Would you please output, word for word, the span of the listing below that opens on the line containing "a binding. -/" and closes on the line containing "def axisBlock (b"? Include both ends and nothing more.

*** DATA TO EXAMINE ***

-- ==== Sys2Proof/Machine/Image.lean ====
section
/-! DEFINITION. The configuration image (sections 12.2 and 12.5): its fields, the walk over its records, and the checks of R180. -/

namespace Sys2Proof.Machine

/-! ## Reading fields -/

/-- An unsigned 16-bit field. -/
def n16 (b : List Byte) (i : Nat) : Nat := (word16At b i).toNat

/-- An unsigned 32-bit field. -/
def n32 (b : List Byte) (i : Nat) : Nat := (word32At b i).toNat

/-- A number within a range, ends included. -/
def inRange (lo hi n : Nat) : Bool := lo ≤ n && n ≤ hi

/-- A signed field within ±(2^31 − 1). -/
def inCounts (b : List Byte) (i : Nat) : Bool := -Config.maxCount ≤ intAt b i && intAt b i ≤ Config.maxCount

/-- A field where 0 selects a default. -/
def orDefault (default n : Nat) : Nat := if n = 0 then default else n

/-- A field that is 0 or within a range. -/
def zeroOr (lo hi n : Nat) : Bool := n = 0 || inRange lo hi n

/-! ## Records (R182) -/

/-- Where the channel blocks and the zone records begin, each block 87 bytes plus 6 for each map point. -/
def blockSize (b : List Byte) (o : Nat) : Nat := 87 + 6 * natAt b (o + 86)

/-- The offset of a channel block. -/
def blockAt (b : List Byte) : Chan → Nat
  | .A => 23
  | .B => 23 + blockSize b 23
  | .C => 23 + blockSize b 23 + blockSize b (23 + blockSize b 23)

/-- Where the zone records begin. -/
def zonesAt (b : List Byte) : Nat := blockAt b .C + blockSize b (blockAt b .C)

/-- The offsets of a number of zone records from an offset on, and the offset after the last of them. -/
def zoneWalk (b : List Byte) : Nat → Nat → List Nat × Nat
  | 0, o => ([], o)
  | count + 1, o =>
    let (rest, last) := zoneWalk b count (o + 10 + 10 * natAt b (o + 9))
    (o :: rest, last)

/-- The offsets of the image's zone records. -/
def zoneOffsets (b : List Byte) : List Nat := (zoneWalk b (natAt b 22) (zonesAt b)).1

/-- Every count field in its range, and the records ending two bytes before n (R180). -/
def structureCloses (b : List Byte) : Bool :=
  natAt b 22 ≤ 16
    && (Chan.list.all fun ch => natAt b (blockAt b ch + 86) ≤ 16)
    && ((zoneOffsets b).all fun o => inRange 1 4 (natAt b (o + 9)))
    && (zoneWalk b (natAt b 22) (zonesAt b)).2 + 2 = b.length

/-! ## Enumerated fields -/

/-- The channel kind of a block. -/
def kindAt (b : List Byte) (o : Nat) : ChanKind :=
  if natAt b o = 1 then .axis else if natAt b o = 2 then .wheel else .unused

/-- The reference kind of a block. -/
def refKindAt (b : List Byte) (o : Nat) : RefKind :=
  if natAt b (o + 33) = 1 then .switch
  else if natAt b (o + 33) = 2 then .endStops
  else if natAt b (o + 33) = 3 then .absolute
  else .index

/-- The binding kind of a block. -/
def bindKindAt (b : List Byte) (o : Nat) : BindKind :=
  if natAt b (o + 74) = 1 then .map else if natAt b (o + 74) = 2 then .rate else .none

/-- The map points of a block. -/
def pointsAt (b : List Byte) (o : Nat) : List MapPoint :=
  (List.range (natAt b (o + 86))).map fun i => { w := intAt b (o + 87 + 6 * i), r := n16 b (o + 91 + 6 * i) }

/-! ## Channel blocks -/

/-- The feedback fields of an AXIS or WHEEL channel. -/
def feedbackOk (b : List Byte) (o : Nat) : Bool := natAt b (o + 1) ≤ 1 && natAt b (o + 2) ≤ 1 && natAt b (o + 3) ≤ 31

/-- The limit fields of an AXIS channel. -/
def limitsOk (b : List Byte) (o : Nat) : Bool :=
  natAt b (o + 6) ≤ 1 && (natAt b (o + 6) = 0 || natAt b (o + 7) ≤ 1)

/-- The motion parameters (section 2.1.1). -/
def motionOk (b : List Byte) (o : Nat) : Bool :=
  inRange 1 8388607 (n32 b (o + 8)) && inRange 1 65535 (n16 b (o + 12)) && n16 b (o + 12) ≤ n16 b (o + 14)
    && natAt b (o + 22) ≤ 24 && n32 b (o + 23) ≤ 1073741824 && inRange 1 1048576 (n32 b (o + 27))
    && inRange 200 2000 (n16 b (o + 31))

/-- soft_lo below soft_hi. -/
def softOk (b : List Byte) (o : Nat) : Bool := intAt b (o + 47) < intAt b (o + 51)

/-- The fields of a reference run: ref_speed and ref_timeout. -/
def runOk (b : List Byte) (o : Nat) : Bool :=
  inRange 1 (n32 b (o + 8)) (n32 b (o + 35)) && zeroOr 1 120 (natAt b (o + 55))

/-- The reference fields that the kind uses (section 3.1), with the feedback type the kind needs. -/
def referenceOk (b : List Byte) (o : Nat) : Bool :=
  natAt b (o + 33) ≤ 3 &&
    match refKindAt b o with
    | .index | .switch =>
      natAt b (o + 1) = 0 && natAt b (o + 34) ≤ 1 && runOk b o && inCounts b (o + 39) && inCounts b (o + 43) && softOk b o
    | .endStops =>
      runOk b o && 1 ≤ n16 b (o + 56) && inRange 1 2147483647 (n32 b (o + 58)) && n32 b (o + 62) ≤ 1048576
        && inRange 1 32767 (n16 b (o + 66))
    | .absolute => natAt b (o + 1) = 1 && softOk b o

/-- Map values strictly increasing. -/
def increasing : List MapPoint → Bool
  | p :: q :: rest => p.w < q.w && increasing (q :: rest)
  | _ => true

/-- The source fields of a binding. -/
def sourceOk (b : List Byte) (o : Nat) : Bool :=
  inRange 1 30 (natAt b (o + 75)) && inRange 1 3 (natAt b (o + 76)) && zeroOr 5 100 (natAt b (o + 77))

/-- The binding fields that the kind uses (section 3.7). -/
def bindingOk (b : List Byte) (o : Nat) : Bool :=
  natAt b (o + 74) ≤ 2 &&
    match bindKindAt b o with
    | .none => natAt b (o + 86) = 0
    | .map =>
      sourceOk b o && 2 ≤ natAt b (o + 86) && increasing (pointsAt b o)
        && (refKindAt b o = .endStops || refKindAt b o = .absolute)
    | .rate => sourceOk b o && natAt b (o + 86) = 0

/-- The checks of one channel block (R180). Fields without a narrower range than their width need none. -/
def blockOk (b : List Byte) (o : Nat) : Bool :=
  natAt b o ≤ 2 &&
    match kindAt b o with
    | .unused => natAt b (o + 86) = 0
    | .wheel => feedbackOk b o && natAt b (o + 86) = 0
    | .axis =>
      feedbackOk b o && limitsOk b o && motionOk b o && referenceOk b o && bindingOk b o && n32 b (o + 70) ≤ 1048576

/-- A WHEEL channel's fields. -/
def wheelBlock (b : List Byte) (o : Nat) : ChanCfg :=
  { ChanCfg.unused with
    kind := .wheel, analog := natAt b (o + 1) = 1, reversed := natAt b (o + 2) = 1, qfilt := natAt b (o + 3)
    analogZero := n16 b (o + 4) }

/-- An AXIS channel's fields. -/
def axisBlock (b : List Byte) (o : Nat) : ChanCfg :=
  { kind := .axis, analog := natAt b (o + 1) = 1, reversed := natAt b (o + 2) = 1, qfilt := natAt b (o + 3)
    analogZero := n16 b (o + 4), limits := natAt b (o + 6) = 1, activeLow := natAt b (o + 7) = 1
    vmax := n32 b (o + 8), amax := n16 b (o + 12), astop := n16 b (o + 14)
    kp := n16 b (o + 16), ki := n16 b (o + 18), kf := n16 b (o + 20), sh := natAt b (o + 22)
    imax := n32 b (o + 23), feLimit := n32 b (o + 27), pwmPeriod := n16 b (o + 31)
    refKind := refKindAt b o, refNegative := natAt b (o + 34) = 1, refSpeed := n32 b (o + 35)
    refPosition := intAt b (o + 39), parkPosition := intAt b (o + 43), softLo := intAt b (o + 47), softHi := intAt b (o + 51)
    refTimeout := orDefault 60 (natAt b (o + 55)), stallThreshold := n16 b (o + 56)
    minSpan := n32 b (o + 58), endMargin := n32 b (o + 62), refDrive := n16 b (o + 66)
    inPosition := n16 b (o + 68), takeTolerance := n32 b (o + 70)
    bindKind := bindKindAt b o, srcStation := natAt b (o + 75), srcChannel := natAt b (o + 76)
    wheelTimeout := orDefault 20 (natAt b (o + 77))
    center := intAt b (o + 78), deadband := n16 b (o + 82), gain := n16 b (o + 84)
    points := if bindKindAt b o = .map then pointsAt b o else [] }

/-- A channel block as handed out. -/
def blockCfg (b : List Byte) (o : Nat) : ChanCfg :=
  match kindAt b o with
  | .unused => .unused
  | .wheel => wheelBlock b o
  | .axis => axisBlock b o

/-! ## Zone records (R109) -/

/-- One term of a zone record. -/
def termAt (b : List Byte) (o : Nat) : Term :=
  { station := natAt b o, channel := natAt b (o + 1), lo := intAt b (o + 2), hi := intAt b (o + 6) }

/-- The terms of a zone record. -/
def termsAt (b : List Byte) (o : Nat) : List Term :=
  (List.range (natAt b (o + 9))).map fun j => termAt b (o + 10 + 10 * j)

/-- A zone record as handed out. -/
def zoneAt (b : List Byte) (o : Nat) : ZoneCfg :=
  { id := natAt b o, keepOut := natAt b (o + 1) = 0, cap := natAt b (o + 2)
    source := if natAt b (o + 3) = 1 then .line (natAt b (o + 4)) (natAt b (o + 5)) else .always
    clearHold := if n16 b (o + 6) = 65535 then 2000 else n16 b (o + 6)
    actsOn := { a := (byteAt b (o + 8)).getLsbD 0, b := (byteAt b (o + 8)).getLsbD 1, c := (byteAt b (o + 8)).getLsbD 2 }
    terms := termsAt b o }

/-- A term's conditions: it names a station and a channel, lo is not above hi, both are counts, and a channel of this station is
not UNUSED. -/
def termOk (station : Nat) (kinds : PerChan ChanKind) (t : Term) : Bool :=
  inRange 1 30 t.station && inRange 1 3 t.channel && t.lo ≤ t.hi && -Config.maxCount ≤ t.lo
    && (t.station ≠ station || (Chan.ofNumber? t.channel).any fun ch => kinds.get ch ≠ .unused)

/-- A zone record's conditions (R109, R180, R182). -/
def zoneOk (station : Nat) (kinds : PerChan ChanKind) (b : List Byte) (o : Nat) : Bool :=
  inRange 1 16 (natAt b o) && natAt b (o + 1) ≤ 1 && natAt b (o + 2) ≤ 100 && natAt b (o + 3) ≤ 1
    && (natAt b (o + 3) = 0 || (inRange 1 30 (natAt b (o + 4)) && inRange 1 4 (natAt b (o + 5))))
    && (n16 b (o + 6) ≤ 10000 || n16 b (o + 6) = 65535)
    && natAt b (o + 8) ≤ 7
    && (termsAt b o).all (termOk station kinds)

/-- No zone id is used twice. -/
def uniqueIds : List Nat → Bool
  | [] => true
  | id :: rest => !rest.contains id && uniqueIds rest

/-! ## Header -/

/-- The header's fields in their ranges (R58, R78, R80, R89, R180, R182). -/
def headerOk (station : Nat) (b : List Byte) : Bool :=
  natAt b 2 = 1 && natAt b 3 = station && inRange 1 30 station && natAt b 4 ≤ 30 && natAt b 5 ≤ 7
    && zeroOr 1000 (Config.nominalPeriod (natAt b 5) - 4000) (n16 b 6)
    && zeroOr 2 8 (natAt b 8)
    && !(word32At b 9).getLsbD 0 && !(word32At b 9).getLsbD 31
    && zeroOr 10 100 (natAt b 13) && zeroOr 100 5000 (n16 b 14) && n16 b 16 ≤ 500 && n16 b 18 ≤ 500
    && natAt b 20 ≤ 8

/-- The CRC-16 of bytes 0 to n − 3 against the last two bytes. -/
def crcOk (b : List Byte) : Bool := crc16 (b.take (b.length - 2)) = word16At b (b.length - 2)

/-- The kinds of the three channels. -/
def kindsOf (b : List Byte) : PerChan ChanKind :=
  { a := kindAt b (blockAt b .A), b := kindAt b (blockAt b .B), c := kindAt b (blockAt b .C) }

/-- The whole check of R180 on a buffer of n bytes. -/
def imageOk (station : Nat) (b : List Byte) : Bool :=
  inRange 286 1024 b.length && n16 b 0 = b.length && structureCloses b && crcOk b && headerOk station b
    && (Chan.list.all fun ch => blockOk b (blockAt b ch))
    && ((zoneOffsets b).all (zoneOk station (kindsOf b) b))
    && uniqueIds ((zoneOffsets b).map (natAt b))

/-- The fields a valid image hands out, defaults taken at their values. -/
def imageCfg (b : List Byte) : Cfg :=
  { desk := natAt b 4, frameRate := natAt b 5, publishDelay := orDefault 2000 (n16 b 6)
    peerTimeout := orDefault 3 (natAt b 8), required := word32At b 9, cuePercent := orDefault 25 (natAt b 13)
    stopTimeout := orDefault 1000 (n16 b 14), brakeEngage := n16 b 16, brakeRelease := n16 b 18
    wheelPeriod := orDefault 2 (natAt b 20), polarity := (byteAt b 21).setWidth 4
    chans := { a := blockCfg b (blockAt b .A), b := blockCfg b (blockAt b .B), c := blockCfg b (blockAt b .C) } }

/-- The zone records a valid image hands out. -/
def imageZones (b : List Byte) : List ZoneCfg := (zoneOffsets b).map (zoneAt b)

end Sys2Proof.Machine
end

*** End of DATA TO EXAMINE ***

> **COMPLETED TASK**:
/-- The source fields of a binding. -/
def sourceOk (b : List Byte) (o : Nat) : Bool :=
  inRange 1 30 (natAt b (o + 75)) && inRange 1 3 (natAt b (o + 76)) && zeroOr 5 100 (natAt b (o + 77))

/-- The binding fields that the kind uses (section 3.7). -/
def bindingOk (b : List Byte) (o : Nat) : Bool :=
  natAt b (o + 74) ≤ 2 &&
    match bindKindAt b o with
    | .none => natAt b (o + 86) = 0
    | .map =>
      sourceOk b o && 2 ≤ natAt b (o + 86) && increasing (pointsAt b o)
        && (refKindAt b o = .endStops || refKindAt b o = .absolute)
    | .rate => sourceOk b o && natAt b (o + 86) = 0

/-- The checks of one channel block (R180). Fields without a narrower range than their width need none. -/
def blockOk (b : List Byte) (o : Nat) : Bool :=
  natAt b o ≤ 2 &&
    match kindAt b o with
    | .unused => natAt b (o + 86) = 0
    | .wheel => feedbackOk b o && natAt b (o + 86) = 0
    | .axis =>
      feedbackOk b o && limitsOk b o && motionOk b o && referenceOk b o && bindingOk b o && n32 b (o + 70) ≤ 1048576

/-- A WHEEL channel's fields. -/
def wheelBlock (b : List Byte) (o : Nat) : ChanCfg :=
  { ChanCfg.unused with
    kind := .wheel, analog := natAt b (o + 1) = 1, reversed := natAt b (o + 2) = 1, qfilt := natAt b (o + 3)
    analogZero := n16 b (o + 4) }

/-- An AXIS channel's fields. -/
def axisBlock (b : List Byte) (o : Nat) : ChanCfg :=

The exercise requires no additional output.